§ **ASSIGNED TASK**
Reproduce exactly the lines of the material beneath, from the line that contains "its marks. -/" to the line that contains "unfold Ctx.setX; split <;> rfl", both included, and no other lines.

BEGIN DATA TO EXAMINE

/-- R357 to R362: the meridian sweep's two passes and verdict, and the waves of a job on many packages.  That one event reads one
interface, that QSUM_I and QSUM_C are written at the root, and that a verdict which answers no wave is ignored are the model's
choices (log entry 90). -/
def Obligations.SweepsReachTheirVerdicts : Prop :=
  (∀ s : State, s.arg.m = 0 → s.fabric.wave = none → s.pkg.sweepEn = true → s.sidereal ≠ 0 →
    (∀ t, s.fabric.lastWave = some t → max 1024 s.fabric.period ≤ (s.sidereal - t).toNat) →
    ∃ u : State, Settles .sweepWaveStart s u ∧ u.fabric.lastWave = some s.sidereal ∧ u.fabric.period = s.pkg.period ∧ u.cores = s.cores ∧
      u.mem = s.mem ∧ u.fabric.counters = s.fabric.counters ∧ ∃ w : Wave, u.fabric.wave = some w ∧ w.start = s.sidereal ∧
        w.jobs = s.waveJobs ∧ w.second = false ∧ w.read = []) ∧
  (∀ (s : State) (w : Wave) (j : Nat) (i c : Word) (a : Bool), s.arg.m = 0 → s.fabric.wave = some w → w.second = false → w.jobs = [j] →
    w.sums1 = [(i, c, a)] → waveNext w.read s.arg.n = true → (s.job j).active = true → (s.job j).nm1 = 0 → ∃ u : State, Settles .sweepWaveStart s u ∧
      u.fabric.wave = some { w with read := s.arg.n :: w.read, sums1 := [(i + (s.counter s.arg.n j).inj,
        c + ((s.counter s.arg.n j).con + word (s.counter s.arg.n j).qw), a || (s.counter s.arg.n j).act)] } ∧
      u.counter s.arg.n j = { s.counter s.arg.n j with act := false } ∧ (∀ n, n ≠ s.arg.n → u.counter n j = s.counter n j) ∧
      u.cores = s.cores ∧ u.mem = s.mem) ∧
  (∀ (s : State) (w : Wave) (j : Nat) (i c : Word) (a : Bool), s.arg.m = 0 → s.fabric.wave = some w → w.second = true → w.jobs = [j] →
    w.sums2 = [(i, c, a)] → waveNext w.read s.arg.n = true → (s.job j).active = true → (s.job j).nm1 = 0 →
      Settles .sweepPass2 s { s with fabric := { s.fabric with
      wave := some { w with read := s.arg.n :: w.read, sums2 := [(i + (s.counter s.arg.n j).inj,
        c + ((s.counter s.arg.n j).con + word (s.counter s.arg.n j).qw), a || (s.counter s.arg.n j).act)] } } }) ∧
  (∀ (s : State) (w : Wave) (j : Nat), s.arg.m = 0 → s.fabric.wave = some w → w.second = false → w.jobs = [j] →
    waveNext w.read s.arg.n = true → (s.job j).nm1 ≠ 0 → Settles .sweepWaveStart s { s with fabric := { s.fabric with
      wave := some { w with read := s.arg.n :: w.read, jobs := [], sums1 := [], sums2 := [] } } }) ∧
  (∀ (s : State) (w : Wave), s.arg.m = 0 → s.fabric.wave = some w → w.second = false → w.read.length < 50 → Settles .sweepPass2 s s) ∧
  (∀ (s : State) (w : Wave) (j : Nat) (i1 c1 i2 c2 : Word) (a1 act : Bool), s.fabric.wave = some w → w.second = true →
    w.read.length = 50 → w.jobs = [j] → w.sums1 = [(i1, c1, a1)] → w.sums2 = [(i2, c2, act)] →
    (s.job j).active = true → (s.job j).nm1 = 0 →
    ∃ u : State, Settles .sweepVerdict s u ∧ u.fabric.wave = none ∧ (u.job j).qsumI = i2 ∧ (u.job j).qsumC = c2 ∧
      ((i1 = i2 ∧ c1 = c2 ∧ i2 = c2 ∧ act = false) → (u.job j).qstat = w.start <<< 1 ||| 1) ∧
      (¬(i1 = i2 ∧ c1 = c2 ∧ i2 = c2 ∧ act = false) → (u.job j).qstat = w.start <<< 1)) ∧
  (∀ (s : State) (x : XWave) (j : Nat) (i c : Word) (a : Bool), s.arg.m = j + 1 → s.xwave j = some x → x.own = some (i, c, a) →
    waveNext x.read s.arg.n = true →
    (x.second = false → Settles .sweepWaveStart s (((s.clearAct s.arg.n j).setXwave j (some { x with
      own := some (addReading (i, c, a) (s.reading s.arg.n j)), read := s.arg.n :: x.read })).passOn j)) ∧
    (x.second = true → Settles .sweepPass2 s ((s.setXwave j (some { x with
      own := some (addReading (i, c, a) (s.reading s.arg.n j)), read := s.arg.n :: x.read })).passOn j))) ∧
  (∀ (s : State) (j : Nat), j = s.arg.n → j < 64 → (s.job j).active = true → (s.job j).kstat = 0 → (s.job j).nm1 ≠ 0 → s.pkg.sweepEn = true →
    s.isRoot j = true → s.xwave j = none → (s.job j).xlast = none →
    Settles .xwaveStart s (((State.modJob { s with fabric := { s.fabric with nextXwave := s.fabric.nextXwave + 1 } } j fun q =>
      { q with xlast := some s.sidereal, xperiod := s.pkg.xperiod }).startPass
        ⟨j, s.fabric.nextXwave, false, s.sidereal, s.sidereal, s.sidereal, none, [], none, [], false⟩).passOn j)) ∧
  (∀ s : State, s.olderWave s.arg.n s.arg.m = true → Settles .xwaveRequestReceive s s ∧ Settles .xwaveVerdictReceive s s) ∧
  (∀ (s : State) (j : Nat), j = s.arg.n → j < 64 → (s.job j).active = true → (s.job j).kstat = 0 → (s.job j).nm1 ≠ 0 →
    s.isRoot j = false → s.olderWave j s.arg.m = false →
    (s.arg.flag = false → Settles .xwaveRequestReceive s
      ((s.startPass ⟨j, s.arg.m, false, 0, s.sidereal, s.sidereal, none, [], none, [], false⟩).passOn j)) ∧
    (∀ x, s.arg.flag = true → s.xwave j = some x → x.wave = s.arg.m → x.second = false → Settles .xwaveRequestReceive s
      ((s.startPass { x with second := true }).passOn j)) ∧
    (∀ x, s.xwave j = some x → x.wave = s.arg.m → Settles .xwaveVerdictReceive s
      (((s.modJob x.job fun q => { q with
        qstat := s.arg.v <<< 1 ||| (if s.arg.flag then 1 else 0), qreached := x.reached }).tellChildren x.job x.wave
          (.verdict s.arg.flag s.arg.v)).setXwave x.job none)) ∧
    (s.xwave j = none → (s.job j).xwave = some s.arg.m → Settles .xwaveVerdictReceive s s)) ∧
  (∀ (s : State) (r : WaveReply) (x : XWave), s.arg.reply = some r → s.xwave s.arg.n = some x → x.own ≠ none → r.wave = x.wave →
    r.second = x.second → r.child ∈ s.children s.arg.n → (∀ o ∈ x.replies, o.child ≠ r.child) → Settles .xwaveReplyReceive s
      ((s.setXwave s.arg.n (some { x with replies := x.replies ++ [r], failed := x.failed || r.failed })).passOn s.arg.n)) ∧
  (∀ (s : State) (x : XWave), s.xwave s.arg.n = some x → x.own ≠ none → s.arg.m ∈ s.children s.arg.n →
    (∀ o ∈ x.replies, o.child ≠ s.arg.m) → 1200 * (2 * s.port.retry * s.port.rto) ≤ (s.sidereal - x.asked).toNat →
    Settles .xwaveReplyTimeout s ((s.setXwave s.arg.n (some { x with
      replies := x.replies ++ [⟨s.arg.m, x.wave, x.second, true, 0, 0, false⟩], failed := true })).passOn s.arg.n)) ∧
  ∀ (s : State) (x : XWave) (i1 c1 i c : Word) (act : Bool), x.total = (i, c, act) →
    (x.failed = true → s.rootPass x = s.takeVerdict x false x.start) ∧
    (x.failed = false → x.pass1 = none → s.rootPass x = s.startPass { x with second := true, pass1 := some (i, c) }) ∧
    (x.failed = false → x.pass1 = some (i1, c1) → s.rootPass x = (s.modJob x.job fun q => { q with qsumI := i, qsumC := c }).takeVerdict x
      (decide (i1 = i) && decide (c1 = c) && decide (i = c) && !act) x.start)
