/-- A change of the running context changes nothing elsewhere. -/
theorem Elsewhere.modCur (s : State) (f : Ctx → Ctx) : Elsewhere s (s.modCur f) := by
  refine ⟨rfl, fun c hc => ?_, ?_, fun b hb => ?_⟩
  · exact State.core_setCore_ne _ _ _ _ hc
  · simp only [State.modCur, State.modCtx, State.setCtx, State.modCore, State.core_setCore_self]
    exact Core.setBank_rest _ _ _
  · simp only [State.modCur, State.modCtx, State.setCtx, State.modCore, State.ctx, State.core_setCore_self]
    exact Core.bank_setBank_ne _ _ _ _ hb

/-! Registers (R98, R77) -/

theorem Ctx.getX_setX (k : Ctx) (n m : Nat) (v : Word) :
    (k.setX n v).getX m = if m = n ∧ n ≠ 0 then v else k.getX m := by
  unfold Ctx.setX Ctx.getX
  by_cases hn : n = 0
  · simp [hn]
  · by_cases hm : m = n
    · subst hm; simp [hn]
    · simp [hn, hm, Sparse.get_set_ne _ _ _ _ _ hm]

theorem Ctx.getP_setP (k : Ctx) (n m : Nat) (v : Word) :
    (k.setP n v).getP m = if m = n ∧ n ≠ 0 then v else k.getP m := by
  unfold Ctx.setP Ctx.getP
  by_cases hn : n = 0
  · simp [hn]
  · by_cases hm : m = n
    · subst hm; simp [hn]
    · simp [hn, hm, Sparse.get_set_ne _ _ _ _ _ hm]

theorem Ctx.getV_setV (k : Ctx) (n m : Nat) (r : VReg) : (k.setV n r).getV m = if m = n then r else k.getV m := by
  unfold Ctx.setV Ctx.getV
  split
  · rename_i h; subst h; simp
  · rename_i h; exact Sparse.get_set_ne _ _ _ _ _ h

theorem Ctx.getT_setT (k : Ctx) (n m : Nat) (r : Tile) : (k.setT n r).getT m = if m = n then r else k.getT m := by
  unfold Ctx.setT Ctx.getT
  split
  · rename_i h; subst h; simp
  · rename_i h; exact Sparse.get_set_ne _ _ _ _ _ h

theorem Ctx.getA_setA (k : Ctx) (n m : Nat) (r : Acc) : (k.setA n r).getA m = if m = n then r else k.getA m := by
  unfold Ctx.setA Ctx.getA
  split
  · rename_i h; subst h; simp
  · rename_i h; exact Sparse.get_set_ne _ _ _ _ _ h

theorem Ctx.getRing_setRing (k : Ctx) (n m : Nat) (r : Ring) :
    (k.setRing n r).getRing m = if m = n then r else k.getRing m := by
  unfold Ctx.setRing Ctx.getRing
  split
  · rename_i h; subst h; simp
  · rename_i h; exact Sparse.get_set_ne _ _ _ _ _ h

/-- What a write of x n leaves: everything but x and its marks. -/
theorem Ctx.setX_rest (k : Ctx) (n : Nat) (v : Word) : { k.setX n v with x := [], xbad := 0 } = { k with x := [], xbad := 0 } := by
  unfold Ctx.setX; split <;> rfl

theorem Ctx.setP_rest (k : Ctx) (n : Nat) (v : Word) : { k.setP n v with p := [], pbad := 0 } = { k with p := [], pbad := 0 } := by
  unfold Ctx.setP; split <;> rfl

/-! Hold actions (R74) -/

/-- One hold action changes the running context's latches only. -/
theorem Elsewhere.latchOne (s : State) (o : Opd) : Elsewhere s (s.latchOne o) := by
  unfold State.latchOne
  split
  · exact Elsewhere.modCur _ _
  · split
    · exact Elsewhere.modCur _ _
    · exact Elsewhere.refl s

theorem Elsewhere.latchAll (s : State) (os : List Opd) : Elsewhere s (s.latchAll os) := by
  unfold State.latchAll
  induction os generalizing s with
  | nil => exact Elsewhere.refl s
  | cons o os ih => exact (Elsewhere.latchOne s o).trans (ih _)

theorem State.latchOne_issue (s : State) (o : Opd) : (s.latchOne o).issue = s.issue := by
  unfold State.latchOne; split
  · rfl
  · split <;> rfl

@[simp] theorem State.latchAll_issue (s : State) (os : List Opd) : (s.latchAll os).issue = s.issue := by
  unfold State.latchAll
  induction os generalizing s with
  | nil => rfl
  | cons o os ih => exact (ih _).trans (State.latchOne_issue s o)

@[simp] theorem State.latchAll_mem (s : State) (os : List Opd) : (s.latchAll os).mem = s.mem := (Elsewhere.latchAll s os).mem

theorem State.latchOne_rest (s : State) (o : Opd) : { (s.latchOne o).cur with latch := [] } = { s.cur with latch := [] } := by
  unfold State.latchOne
  split
  · simp [Ctx.setLatch]
  · split
    · simp [Ctx.setLatch]
    · rfl

/-- Hold actions change latches only. -/
theorem State.latchAll_rest (s : State) (os : List Opd) : { (s.latchAll os).cur with latch := [] } = { s.cur with latch := [] } := by
  unfold State.latchAll
  induction os generalizing s with
  | nil => rfl
  | cons o os ih => exact (ih _).trans (State.latchOne_rest s o)

/-- Sources that are not latched leave the state. -/
theorem State.latchAll_plain (s : State) (os : List Opd) (h : ∀ o ∈ os, o.h = 0) : s.latchAll os = s := by
  unfold State.latchAll
  induction os with
  | nil => rfl
  | cons o os ih =>
    have h1 : s.latchOne o = s := by simp [State.latchOne, h o (by simp)]
    simp only [List.foldl_cons, h1]
    exact ih fun p hp => h p (by simp [hp])

/-! The two shapes -/

theorem State.waits_false (s : State) (rd wr : List Reg) (h : ∀ e ∈ s.issue.pre.pend, e.reg ∉ rd ++ wr)
    (hq : ∀ q ∈ s.issue.pre.queue, ∀ r ∈ q.reads, r ∉ wr) : s.waits rd wr = false := by
  unfold State.waits
  rw [Bool.or_eq_false_iff, List.any_eq_false, List.any_eq_false]
  refine ⟨fun e he h1 => h e he (by simpa using h1), fun q hm h1 => ?_⟩
  obtain ⟨r, hr, hw⟩ := List.any_eq_true.mp h1
  exact hq q hm r hr (by simpa using hw)

theorem State.later_false (s : State) (r : Reg) (h : ∀ e ∈ s.issue.pre.pend, e.why.unknown = true ∨ e.bad = true → e.reg ≠ r) :
    s.later r = false := by
  unfold State.later
  rw [List.any_eq_false]
  intro e he h1
  simp only [Bool.and_eq_true, decide_eq_true_eq, Bool.or_eq_true] at h1
  exact h e he h1.2 h1.1

theorem State.blind_of_later (s : State) (r : Reg) (h : s.later r = false) : s.blind r = false := by
  unfold State.later at h
  unfold State.blind
  rw [List.any_eq_false] at h ⊢
  intro e he h1
  have := h e he
  simp only [Bool.and_eq_true, decide_eq_true_eq, Bool.or_eq_true] at h1 this
  exact this ⟨h1.1, .inl h1.2⟩

theorem Opd.copies_sub (os : List Opd) (r : Reg) (h : r ∈ os.flatMap (·.copies)) : r ∈ regsOf (os.filter (·.h = 1)) := by
  simp only [regsOf, List.mem_flatMap, List.mem_filter, decide_eq_true_eq] at h ⊢
  obtain ⟨o, ho, hr⟩ := h
  unfold Opd.copies at hr
  split at hr
  · rename_i hc; simp only [Bool.and_eq_true, decide_eq_true_eq] at hc; exact ⟨o, ⟨ho, hc.1⟩, hr⟩
  · cases hr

END DATA TO EXAMINE

§ **EXERCISE RESULT**
/-- What a write of x n leaves: everything but x and its marks. -/
theorem Ctx.setX_rest (k : Ctx) (n : Nat) (v : Word) : { k.setX n v with x := [], xbad := 0 } = { k with x := [], xbad := 0 } := by
  unfold Ctx.setX; split <;> rfl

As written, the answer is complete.